■ Task goal
From the records below, extract only the lines running from the line with "[]).lc.view.isSome = true" to the line with "it carries. -/", both lines included, reproducing them exactly.

*** Material for this task Section Begins ***

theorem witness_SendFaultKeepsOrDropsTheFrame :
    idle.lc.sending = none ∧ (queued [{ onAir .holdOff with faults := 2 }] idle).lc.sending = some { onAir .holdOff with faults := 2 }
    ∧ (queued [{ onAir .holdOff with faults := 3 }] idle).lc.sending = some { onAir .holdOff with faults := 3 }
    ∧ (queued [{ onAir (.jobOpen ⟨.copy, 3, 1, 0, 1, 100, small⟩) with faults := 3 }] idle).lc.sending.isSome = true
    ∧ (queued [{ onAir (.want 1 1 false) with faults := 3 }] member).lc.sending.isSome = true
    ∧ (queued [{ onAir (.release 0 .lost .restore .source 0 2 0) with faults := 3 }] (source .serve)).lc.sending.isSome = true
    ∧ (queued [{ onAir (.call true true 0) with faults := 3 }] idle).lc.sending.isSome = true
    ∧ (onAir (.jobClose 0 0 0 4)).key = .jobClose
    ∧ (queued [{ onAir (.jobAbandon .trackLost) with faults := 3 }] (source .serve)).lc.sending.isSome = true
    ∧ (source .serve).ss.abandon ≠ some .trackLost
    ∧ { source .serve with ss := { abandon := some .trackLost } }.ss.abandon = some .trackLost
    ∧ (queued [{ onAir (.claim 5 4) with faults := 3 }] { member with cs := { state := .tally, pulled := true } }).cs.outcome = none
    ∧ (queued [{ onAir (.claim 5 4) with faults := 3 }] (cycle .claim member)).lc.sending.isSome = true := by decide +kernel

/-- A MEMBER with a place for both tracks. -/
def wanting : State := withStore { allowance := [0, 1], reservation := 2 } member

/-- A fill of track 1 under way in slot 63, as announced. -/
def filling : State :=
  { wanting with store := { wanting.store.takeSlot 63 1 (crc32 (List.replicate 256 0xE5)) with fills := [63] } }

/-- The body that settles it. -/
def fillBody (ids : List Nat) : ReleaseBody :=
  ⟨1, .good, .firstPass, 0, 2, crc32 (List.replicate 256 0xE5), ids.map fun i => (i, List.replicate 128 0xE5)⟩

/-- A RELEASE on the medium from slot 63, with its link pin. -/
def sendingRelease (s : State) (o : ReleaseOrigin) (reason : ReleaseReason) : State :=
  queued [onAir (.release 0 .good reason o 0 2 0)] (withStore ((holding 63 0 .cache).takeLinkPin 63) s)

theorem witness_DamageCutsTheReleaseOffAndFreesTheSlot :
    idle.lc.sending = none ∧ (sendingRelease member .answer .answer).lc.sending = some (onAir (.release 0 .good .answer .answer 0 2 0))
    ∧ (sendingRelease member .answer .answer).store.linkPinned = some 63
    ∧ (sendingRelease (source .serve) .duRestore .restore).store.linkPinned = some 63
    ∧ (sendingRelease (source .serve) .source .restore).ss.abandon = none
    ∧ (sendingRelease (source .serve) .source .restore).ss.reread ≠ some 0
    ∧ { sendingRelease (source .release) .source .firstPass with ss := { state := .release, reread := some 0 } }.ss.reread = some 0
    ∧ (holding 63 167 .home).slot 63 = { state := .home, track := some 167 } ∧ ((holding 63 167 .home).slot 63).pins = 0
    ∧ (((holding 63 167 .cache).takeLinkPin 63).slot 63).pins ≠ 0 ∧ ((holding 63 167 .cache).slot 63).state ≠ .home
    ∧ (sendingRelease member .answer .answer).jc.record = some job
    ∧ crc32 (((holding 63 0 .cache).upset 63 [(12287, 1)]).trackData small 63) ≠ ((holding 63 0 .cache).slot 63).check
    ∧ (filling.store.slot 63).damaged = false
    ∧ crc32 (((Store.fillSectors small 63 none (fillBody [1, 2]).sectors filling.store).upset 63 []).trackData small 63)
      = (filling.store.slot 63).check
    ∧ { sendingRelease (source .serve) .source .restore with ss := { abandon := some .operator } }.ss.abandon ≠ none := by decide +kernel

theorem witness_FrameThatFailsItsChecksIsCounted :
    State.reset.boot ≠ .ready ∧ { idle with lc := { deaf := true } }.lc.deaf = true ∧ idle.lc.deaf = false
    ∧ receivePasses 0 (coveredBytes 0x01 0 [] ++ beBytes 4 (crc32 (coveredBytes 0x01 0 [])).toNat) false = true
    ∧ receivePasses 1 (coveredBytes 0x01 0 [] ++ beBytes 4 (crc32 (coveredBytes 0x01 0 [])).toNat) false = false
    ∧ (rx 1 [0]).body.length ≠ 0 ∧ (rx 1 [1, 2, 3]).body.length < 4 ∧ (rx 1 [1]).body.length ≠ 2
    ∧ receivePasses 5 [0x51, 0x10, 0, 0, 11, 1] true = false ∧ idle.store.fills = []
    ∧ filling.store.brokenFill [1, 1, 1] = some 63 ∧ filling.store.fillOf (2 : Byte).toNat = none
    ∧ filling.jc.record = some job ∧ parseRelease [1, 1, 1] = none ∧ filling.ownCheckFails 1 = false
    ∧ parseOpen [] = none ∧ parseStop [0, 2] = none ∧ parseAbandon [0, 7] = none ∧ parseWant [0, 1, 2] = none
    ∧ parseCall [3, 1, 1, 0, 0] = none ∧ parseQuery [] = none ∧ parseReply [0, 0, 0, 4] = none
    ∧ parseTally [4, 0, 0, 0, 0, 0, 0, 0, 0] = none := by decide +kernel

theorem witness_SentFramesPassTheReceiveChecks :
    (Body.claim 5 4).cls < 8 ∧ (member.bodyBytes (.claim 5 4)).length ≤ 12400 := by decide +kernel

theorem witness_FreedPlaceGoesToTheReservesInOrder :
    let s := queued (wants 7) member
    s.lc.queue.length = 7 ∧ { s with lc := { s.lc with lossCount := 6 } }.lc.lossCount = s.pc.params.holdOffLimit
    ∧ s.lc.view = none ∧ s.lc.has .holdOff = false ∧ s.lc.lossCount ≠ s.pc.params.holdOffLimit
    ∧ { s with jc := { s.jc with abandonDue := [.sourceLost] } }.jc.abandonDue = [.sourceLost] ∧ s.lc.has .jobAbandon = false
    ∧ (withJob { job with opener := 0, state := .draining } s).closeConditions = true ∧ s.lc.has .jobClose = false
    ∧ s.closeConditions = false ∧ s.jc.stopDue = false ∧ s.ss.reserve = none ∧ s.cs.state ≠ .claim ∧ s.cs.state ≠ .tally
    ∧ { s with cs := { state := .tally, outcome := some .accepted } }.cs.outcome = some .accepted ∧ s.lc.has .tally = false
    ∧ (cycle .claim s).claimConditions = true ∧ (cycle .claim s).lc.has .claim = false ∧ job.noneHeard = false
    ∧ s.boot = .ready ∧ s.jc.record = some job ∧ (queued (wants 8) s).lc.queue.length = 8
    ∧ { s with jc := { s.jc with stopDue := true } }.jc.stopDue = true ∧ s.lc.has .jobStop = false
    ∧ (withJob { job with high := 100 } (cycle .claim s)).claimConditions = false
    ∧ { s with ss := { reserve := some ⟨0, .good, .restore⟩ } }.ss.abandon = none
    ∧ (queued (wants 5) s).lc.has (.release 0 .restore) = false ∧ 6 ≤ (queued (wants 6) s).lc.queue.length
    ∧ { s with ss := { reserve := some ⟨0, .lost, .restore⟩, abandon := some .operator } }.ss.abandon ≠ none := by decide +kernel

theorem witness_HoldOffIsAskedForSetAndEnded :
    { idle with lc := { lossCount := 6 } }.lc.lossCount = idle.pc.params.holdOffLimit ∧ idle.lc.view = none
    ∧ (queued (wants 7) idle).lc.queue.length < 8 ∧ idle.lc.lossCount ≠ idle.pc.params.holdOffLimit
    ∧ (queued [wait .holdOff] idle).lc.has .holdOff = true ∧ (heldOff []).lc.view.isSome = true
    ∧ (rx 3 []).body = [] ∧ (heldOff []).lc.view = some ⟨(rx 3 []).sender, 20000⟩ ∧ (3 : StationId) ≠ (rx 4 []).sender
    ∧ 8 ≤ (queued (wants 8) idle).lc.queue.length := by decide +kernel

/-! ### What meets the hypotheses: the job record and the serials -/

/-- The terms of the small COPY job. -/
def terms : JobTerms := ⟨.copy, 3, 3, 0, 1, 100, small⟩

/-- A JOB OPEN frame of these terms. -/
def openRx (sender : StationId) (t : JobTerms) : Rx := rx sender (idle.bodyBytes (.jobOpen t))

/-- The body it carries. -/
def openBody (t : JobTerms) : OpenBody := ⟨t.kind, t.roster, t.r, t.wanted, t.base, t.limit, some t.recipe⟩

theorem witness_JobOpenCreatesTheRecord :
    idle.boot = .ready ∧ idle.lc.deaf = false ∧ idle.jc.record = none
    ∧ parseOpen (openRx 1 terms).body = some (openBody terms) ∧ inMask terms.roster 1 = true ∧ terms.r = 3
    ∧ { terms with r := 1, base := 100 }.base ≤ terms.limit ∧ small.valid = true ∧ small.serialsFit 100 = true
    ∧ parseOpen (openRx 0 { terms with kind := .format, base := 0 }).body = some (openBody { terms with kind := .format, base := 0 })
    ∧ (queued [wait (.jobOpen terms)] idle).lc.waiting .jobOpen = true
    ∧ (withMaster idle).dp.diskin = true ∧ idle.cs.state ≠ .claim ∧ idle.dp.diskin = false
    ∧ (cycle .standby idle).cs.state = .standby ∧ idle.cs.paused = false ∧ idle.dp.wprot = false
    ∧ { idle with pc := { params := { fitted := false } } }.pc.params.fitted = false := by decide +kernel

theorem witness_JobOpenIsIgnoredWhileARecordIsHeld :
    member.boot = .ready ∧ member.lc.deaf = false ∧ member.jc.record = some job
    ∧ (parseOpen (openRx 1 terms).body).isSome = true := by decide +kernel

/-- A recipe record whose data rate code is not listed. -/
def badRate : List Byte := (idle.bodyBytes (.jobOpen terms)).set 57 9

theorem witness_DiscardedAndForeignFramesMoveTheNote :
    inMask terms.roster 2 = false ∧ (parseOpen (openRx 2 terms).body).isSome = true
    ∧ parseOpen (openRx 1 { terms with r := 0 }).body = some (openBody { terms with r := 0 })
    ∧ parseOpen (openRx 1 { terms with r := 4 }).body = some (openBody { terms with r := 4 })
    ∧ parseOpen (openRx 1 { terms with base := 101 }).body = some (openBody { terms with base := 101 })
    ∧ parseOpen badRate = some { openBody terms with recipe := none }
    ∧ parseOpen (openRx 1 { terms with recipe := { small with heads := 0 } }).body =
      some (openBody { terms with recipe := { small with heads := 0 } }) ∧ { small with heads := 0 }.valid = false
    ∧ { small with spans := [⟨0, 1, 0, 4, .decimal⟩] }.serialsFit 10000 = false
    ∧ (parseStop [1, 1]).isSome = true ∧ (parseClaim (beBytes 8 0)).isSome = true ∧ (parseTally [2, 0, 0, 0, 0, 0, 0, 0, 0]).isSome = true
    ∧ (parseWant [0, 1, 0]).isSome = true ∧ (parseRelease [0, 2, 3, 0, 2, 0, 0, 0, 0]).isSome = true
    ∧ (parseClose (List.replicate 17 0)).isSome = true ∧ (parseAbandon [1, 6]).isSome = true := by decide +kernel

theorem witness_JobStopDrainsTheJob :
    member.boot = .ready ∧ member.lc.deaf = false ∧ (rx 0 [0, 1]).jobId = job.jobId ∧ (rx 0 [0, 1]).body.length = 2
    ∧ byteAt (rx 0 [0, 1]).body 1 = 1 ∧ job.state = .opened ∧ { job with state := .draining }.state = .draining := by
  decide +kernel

*** Material for this task Section Ends ***
*** Material for this task Section Begins ***

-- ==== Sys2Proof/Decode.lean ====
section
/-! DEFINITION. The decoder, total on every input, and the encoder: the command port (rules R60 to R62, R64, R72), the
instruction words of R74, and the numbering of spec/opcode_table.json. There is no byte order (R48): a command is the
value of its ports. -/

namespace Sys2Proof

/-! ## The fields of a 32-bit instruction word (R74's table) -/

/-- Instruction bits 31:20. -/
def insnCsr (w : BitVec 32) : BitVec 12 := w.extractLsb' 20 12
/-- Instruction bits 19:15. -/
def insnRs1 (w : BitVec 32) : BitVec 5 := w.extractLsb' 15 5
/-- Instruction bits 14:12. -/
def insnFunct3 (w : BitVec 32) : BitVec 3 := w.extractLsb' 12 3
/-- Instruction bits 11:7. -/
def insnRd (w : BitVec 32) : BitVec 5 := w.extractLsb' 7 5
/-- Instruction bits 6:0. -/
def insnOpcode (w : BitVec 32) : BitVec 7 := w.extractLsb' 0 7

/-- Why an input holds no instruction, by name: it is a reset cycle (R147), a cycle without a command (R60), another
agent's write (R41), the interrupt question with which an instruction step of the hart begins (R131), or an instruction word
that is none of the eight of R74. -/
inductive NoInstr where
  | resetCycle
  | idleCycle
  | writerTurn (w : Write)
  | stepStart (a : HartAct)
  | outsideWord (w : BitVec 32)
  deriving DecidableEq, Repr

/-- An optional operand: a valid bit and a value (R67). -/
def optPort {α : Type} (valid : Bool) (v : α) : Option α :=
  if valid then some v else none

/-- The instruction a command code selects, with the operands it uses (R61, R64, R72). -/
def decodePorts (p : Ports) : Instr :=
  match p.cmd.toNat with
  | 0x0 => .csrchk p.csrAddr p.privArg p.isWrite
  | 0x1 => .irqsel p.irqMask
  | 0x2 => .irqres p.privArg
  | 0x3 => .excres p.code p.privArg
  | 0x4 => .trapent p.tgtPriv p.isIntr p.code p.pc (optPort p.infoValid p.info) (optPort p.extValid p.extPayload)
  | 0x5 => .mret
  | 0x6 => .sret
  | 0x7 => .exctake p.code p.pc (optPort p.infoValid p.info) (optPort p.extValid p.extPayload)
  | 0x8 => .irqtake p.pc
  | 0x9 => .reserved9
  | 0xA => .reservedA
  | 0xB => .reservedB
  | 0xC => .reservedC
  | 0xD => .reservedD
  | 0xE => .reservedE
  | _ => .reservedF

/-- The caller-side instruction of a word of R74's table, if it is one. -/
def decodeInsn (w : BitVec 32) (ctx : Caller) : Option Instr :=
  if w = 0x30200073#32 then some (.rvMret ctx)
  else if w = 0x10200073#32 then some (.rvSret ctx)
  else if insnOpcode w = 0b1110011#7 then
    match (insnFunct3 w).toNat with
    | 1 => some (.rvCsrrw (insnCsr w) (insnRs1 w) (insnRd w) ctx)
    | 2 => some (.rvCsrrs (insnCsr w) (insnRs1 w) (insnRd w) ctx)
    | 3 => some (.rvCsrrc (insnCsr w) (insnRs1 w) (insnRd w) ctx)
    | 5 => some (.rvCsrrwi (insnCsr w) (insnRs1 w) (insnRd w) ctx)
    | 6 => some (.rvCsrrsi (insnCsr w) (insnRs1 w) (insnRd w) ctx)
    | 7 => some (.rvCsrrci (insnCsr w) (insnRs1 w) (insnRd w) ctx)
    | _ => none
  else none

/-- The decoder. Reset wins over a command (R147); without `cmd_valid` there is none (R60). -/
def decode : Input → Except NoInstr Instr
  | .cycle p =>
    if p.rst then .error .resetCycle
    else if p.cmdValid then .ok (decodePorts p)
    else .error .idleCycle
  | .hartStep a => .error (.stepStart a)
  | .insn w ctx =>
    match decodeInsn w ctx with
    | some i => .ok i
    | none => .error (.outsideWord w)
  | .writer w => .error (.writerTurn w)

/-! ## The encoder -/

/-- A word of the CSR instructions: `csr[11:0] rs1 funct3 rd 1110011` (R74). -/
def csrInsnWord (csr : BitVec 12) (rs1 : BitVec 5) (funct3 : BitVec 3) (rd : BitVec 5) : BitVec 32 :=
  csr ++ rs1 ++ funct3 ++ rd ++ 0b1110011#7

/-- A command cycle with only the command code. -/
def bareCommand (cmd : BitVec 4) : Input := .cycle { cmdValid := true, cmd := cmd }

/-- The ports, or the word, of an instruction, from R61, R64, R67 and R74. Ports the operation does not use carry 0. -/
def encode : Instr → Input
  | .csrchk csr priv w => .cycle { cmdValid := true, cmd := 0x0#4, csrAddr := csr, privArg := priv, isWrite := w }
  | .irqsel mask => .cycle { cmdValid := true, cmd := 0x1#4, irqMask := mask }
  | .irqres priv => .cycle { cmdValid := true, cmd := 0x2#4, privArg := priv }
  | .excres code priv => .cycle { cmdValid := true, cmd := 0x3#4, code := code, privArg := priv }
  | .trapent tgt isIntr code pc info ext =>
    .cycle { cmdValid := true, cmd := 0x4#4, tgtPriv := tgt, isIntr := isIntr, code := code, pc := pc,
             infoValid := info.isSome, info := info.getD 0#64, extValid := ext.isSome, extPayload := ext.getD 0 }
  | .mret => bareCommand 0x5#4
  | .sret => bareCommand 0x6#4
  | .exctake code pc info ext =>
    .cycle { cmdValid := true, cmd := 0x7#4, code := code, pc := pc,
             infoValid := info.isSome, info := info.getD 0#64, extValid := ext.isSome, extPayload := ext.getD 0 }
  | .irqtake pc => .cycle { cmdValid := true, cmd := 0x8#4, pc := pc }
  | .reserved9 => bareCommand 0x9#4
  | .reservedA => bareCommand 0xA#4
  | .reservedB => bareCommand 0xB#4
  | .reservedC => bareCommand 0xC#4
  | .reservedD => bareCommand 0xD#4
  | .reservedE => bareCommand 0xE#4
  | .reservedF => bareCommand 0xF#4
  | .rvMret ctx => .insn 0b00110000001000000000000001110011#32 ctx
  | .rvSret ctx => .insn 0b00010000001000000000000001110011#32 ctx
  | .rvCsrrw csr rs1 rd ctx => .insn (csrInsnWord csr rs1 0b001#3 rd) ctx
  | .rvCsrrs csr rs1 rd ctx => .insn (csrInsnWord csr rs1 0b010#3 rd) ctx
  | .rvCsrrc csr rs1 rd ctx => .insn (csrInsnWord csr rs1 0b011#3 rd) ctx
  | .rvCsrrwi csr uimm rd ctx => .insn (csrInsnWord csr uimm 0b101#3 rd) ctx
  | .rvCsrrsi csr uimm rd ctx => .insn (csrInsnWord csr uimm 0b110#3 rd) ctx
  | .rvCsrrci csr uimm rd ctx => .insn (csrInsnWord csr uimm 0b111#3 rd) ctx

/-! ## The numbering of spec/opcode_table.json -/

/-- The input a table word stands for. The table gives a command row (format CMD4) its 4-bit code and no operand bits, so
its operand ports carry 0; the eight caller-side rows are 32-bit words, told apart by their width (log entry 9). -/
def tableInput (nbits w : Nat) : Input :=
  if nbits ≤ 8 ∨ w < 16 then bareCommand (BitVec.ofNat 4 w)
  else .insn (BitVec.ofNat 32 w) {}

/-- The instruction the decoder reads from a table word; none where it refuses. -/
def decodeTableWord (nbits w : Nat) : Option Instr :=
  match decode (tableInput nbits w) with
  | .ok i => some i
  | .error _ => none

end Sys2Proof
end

*** Material for this task Section Ends ***

■ Task response
    ∧ (queued [wait .holdOff] idle).lc.has .holdOff = true ∧ (heldOff []).lc.view.isSome = true
    ∧ (rx 3 []).body = [] ∧ (heldOff []).lc.view = some ⟨(rx 3 []).sender, 20000⟩ ∧ (3 : StationId) ≠ (rx 4 []).sender
    ∧ 8 ≤ (queued (wants 8) idle).lc.queue.length := by decide +kernel

/-! ### What meets the hypotheses: the job record and the serials -/

/-- The terms of the small COPY job. -/
def terms : JobTerms := ⟨.copy, 3, 3, 0, 1, 100, small⟩

/-- A JOB OPEN frame of these terms. -/
def openRx (sender : StationId) (t : JobTerms) : Rx := rx sender (idle.bodyBytes (.jobOpen t))

/-- The body it carries. -/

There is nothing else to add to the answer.